Information supplied Block Start

/-- A value: (-1)^neg times m times 2^e, an infinity, or a NaN that is signalling or not (R119, R120). -/
inductive Val where
  | fin (neg : Bool) (m : Nat) (e : Int)
  | inf (neg : Bool)
  | nan (signalling : Bool)
deriving DecidableEq, Repr

/-- The value of a code of a floating-point format (R119, R120). -/
def decodeFloat (f : FloatFmt) (c : Nat) : Val :=
  let neg := c / 2 ^ (f.ebits + f.mbits) % 2 = 1
  let ex := c / 2 ^ f.mbits % 2 ^ f.ebits
  let ma := c % 2 ^ f.mbits
  if f = .e4m3 then
    if ex = 15 ∧ ma = 7 then .nan false
    else if ex = 0 then .fin neg ma (-9) else .fin neg (8 + ma) (ex - 10 : Int)
  else if ex = 2 ^ f.ebits - 1 then
    if ma = 0 then .inf neg else .nan (f ≠ .e5m2 ∧ ma < 2 ^ (f.mbits - 1))
  else if ex = 0 then .fin neg ma (1 - (f.bias : Int) - f.mbits)
  else .fin neg (2 ^ f.mbits + ma) ((ex : Int) - f.bias - f.mbits)

/-- The 4-bit kinds: 0 uniform integer, 1 E2M1, 2 power of two, 3 hybrid (R124).  Twice the magnitude of
magnitude code c. -/
def kindMag2 (kind c : Nat) : Nat :=
  match kind, c with
  | 0, c => 2 * c
  | 1, 0 => 0 | 1, 1 => 1 | 1, 2 => 2 | 1, 3 => 3 | 1, 4 => 4 | 1, 5 => 6 | 1, 6 => 8 | 1, _ => 12
  | 2, 0 => 0 | 2, c => 2 ^ c
  | _, 0 => 0 | _, 1 => 2 | _, 2 => 4 | _, 3 => 6 | _, 4 => 8 | _, 5 => 16 | _, 6 => 32 | _, _ => 64

/-- The value of a 4-bit code (R124, R125). -/
def decode4 (kind c : Nat) : Val :=
  if kind = 0 then
    let i := signed 4 c
    .fin (i < 0) i.natAbs 0
  else .fin (c / 8 % 2 = 1) (kindMag2 kind (c % 8)) (-1)

/-- An integer as a value. -/
def intVal (i : Int) : Val := .fin (i < 0) i.natAbs 0

/-- The element types of R42: a floating-point format or a signed integer of a width. -/
inductive ElemTy where
  | flt (f : FloatFmt)
  | int (bits : Nat)
deriving DecidableEq, Repr

/-- The type of a ty code (R42). -/
def elemTy (ty : BitVec 3) : ElemTy :=
  match ty.toNat with
  | 0 => .flt .f32 | 1 => .flt .bf16 | 2 => .flt .f16 | 3 => .flt .e4m3 | 4 => .flt .e5m2
  | 5 => .int 32 | 6 => .int 16 | _ => .int 8

/-- Element width in bits (R153). -/
def ElemTy.bits : ElemTy → Nat
  | .flt f => f.bits
  | .int b => b

/-- Lanes of a 512-byte register (R153). -/
def ElemTy.lanes (t : ElemTy) : Nat := 4096 / t.bits

/-- val(e) at a type (R153). -/
def decodeElem (t : ElemTy) (c : Nat) : Val :=
  match t with
  | .flt f => decodeFloat f c
  | .int b => intVal (signed b c)

/-- An exact magnitude with its sign: (m + eps) times 2^e, where eps is 0, or strictly between 0 and 1 when sticky. -/
structure Exact where
  neg : Bool
  m : Nat
  e : Int
  sticky : Bool
deriving DecidableEq, Repr

/-- The rounding modes (R42): nearest-even, toward zero, stochastic. -/
inductive Mode where
  | rne | rtz | rsto
deriving DecidableEq, Repr

/-- The mode of an rm field of 0 to 2, or of sys.frm. -/
def modeOf (rm : BitVec 2) : Mode := if rm = 1 then .rtz else if rm = 2 then .rsto else .rne

/-- The sticky flags of sys.fflags, from bit 5 down: SAT NV DZ OF UF NX (R27). -/
structure Flags where
  sat : Bool := false
  nv : Bool := false
  dz : Bool := false
  of : Bool := false
  uf : Bool := false
  nx : Bool := false
deriving DecidableEq, Repr

/-- Two sets of flags together. -/
def Flags.or (a b : Flags) : Flags :=
  ⟨a.sat || b.sat, a.nv || b.nv, a.dz || b.dz, a.of || b.of, a.uf || b.uf, a.nx || b.nx⟩

/-- The six bits of sys.fflags (R27). -/
def Flags.toBits (f : Flags) : BitVec 6 :=
  BitVec.ofNat 6 (f.sat.toNat * 32 + f.nv.toNat * 16 + f.dz.toNat * 8 + f.of.toNat * 4 + f.uf.toNat * 2 + f.nx.toNat)

/-- The five command flags of R424, from bit 4 down: SAT NV OF UF NX. -/
def Flags.toCmd (f : Flags) : BitVec 5 :=
  BitVec.ofNat 5 (f.sat.toNat * 16 + f.nv.toNat * 8 + f.of.toNat * 4 + f.uf.toNat * 2 + f.nx.toNat)
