-- ==== Sys2Proof/Machine/State.lean ====
section
/-!
DEFINITION. The state of an MZ4 device as plain data, the reasons a step can stop, and the state after reset.
Each field cites the rule that names it; INVENTORY.md lists them all with their reset values.
-/

namespace Sys2Proof.Machine

/-- A stop with a fault.  Every trap, fault, refusal and error of the manual is a next state (R1, R466, R317), so the
machine's own meanings raise none; the one constructor is for a state that no run reaches. -/
inductive Fault where
  /-- Raised by a step of a context whose resident thread is marked as held by no level of R14 (PL 3): safe, since
  no run from reset reaches it (R14: "Never held"). -/
  | levelNeverHeld
deriving DecidableEq, Repr

/-- A stop without a meaning. -/
inductive Refusal where
  /-- Raised by an arm of exec whose instruction has no meaning yet: safe. -/
  | notModelled (mnemonic : String)
  /-- Raised by a step of a firmware-complex core at an instruction whose effect there the manual does not give: a trap of level 2, or an
  access of a compute core's memory, cache or engines (R513): safe. -/
  | firmwareCode
deriving DecidableEq, Repr

/-- An open lookahead window: the instructions still inside it and the old values of the pending destinations that
no window instruction has written (R45, R46, R50). -/
structure Window where
  left : Nat
  xs : List (Nat × Word)
  vs : List (Nat × VWord)
  ms : List (Nat × MWord)
deriving DecidableEq, Repr

/-- An entry of the dispatch ring (R473), with the number of its command when it holds one. -/
structure RingEntry where
  seq : BitVec 32
  pc : Word
  word : BitVec 32
  pidx : BitVec 32
  state : Nat
  flags : BitVec 5
  addr : Word
  cmd : Option Nat
deriving DecidableEq, Repr

/-- The memory-accessing vector instructions (R474). -/
inductive VKind where
  | vld | vlds | vst | vsts | vgather | vscatter | vldb | vldbc | vchain | vchainr
deriving DecidableEq, Repr

/-- A memory-accessing vector instruction with its sources as they stood when it issued (R47, R474), the index of the unit from which
it goes on (R169), and the flags of the units done, which merge when it completes (R28). -/
structure VMem where
  kind : VKind
  ty : BitVec 3
  vreg : Nat
  base : Word
  step : Word
  idx : VWord
  data : VWord
  mask : MWord
  ox : List Word
  seq : BitVec 32
  pc : Word
  word : BitVec 32
  level : BitVec 2
  start : Nat
  flags : Flags
deriving DecidableEq, Repr

/-- A late fault not yet taken (R467): the instructions still to execute before its point, how many traps the code that
issued it had nested when it did (R470), and its record. -/
structure LateFault where
  seq : BitVec 32
  left : Nat
  depth : Nat
  code : Nat
  sub : Nat
  rpl : Bool
  pidx : BitVec 32
  record : Option Record
deriving DecidableEq, Repr

/-- What a long-latency instruction that has issued waits for. -/
inductive PendKind where
  /-- An entry of the wait-on-address table (R337): CWAIT (value at least expected), WAITA and WAITAT (value differs); once woken, the value
  that its wake message carries. -/
  | entry (pa : Nat) (atLeast : Bool) (expected : Word) (scope : BitVec 2) (limit : Option Nat) (woken : Option Word)
  /-- A pop or a count of a FIFO (R304). -/
  | fifo (bank : Nat)
  /-- A reply from another device or the directory (R230, R349, R504), and whether it will report that RDADDA clamped (R364). -/
  | reply (clamped : Bool)
  /-- A SEND not yet accepted (R285). -/
  | sending (name : BitVec 32)
  /-- RECVW: a message of an endpoint; the second register takes its sender (R285). -/
  | recv (name : BitVec 32) (second : Reg)
  /-- A memory-accessing vector instruction that does not start while the replay slot is held (R474), or a long form that is in progress (R169). -/
  | vector (m : VMem)
deriving DecidableEq, Repr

Information supplied Block End

Print the line containing "(second : Reg)" and every line after it to the end of the records above, exactly as written, and nothing else.

  | recv (name : BitVec 32) (second : Reg)
  /-- A memory-accessing vector instruction that does not start while the replay slot is held (R474), or a long form that is in progress (R169). -/
  | vector (m : VMem)
deriving DecidableEq, Repr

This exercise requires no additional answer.